# [BRIEF]
Locate the line containing "match s.pending with" in the data below. Reproduce it and every following line up to the end, exactly as given.

# [RECORDED INFORMATION]
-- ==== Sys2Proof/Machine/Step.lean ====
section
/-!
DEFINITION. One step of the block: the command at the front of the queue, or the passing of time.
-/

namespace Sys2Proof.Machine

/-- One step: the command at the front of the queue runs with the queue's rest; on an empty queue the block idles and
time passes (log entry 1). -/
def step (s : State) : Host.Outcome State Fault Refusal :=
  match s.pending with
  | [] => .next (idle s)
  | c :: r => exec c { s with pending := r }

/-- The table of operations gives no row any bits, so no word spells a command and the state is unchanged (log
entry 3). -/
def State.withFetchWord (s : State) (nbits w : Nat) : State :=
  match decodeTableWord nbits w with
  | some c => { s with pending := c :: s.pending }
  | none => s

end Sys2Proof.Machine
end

# [RESPONSE BELOW]
  match s.pending with
  | [] => .next (idle s)
  | c :: r => exec c { s with pending := r }

/-- The table of operations gives no row any bits, so no word spells a command and the state is unchanged (log
entry 3). -/
def State.withFetchWord (s : State) (nbits w : Nat) : State :=
  match decodeTableWord nbits w with
  | some c => { s with pending := c :: s.pending }
  | none => s

end Sys2Proof.Machine
end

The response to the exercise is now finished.